_WORK ORDER_
Retype each entry exactly.

Extracted data entries

-- ==== Sys2Proof/Machine/Core.lean ====
section
/-! DEFINITION. The machine behind Host/Core.lean's interface. -/

def Sys2Proof.core : Host.Core :=
  { State := Sys2Proof.Machine.State, Fault := Sys2Proof.Machine.Fault,
    Refusal := Sys2Proof.Machine.Refusal, step := Sys2Proof.Machine.step, reset := Sys2Proof.Machine.State.reset }
end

_EXPECTED OUTPUT_
-- ==== Sys2Proof/Machine/Core.lean ====
section
/-! DEFINITION. The machine behind Host/Core.lean's interface. -/

def Sys2Proof.core : Host.Core :=
  { State := Sys2Proof.Machine.State, Fault := Sys2Proof.Machine.Fault,
    Refusal := Sys2Proof.Machine.Refusal, step := Sys2Proof.Machine.step, reset := Sys2Proof.Machine.State.reset }
end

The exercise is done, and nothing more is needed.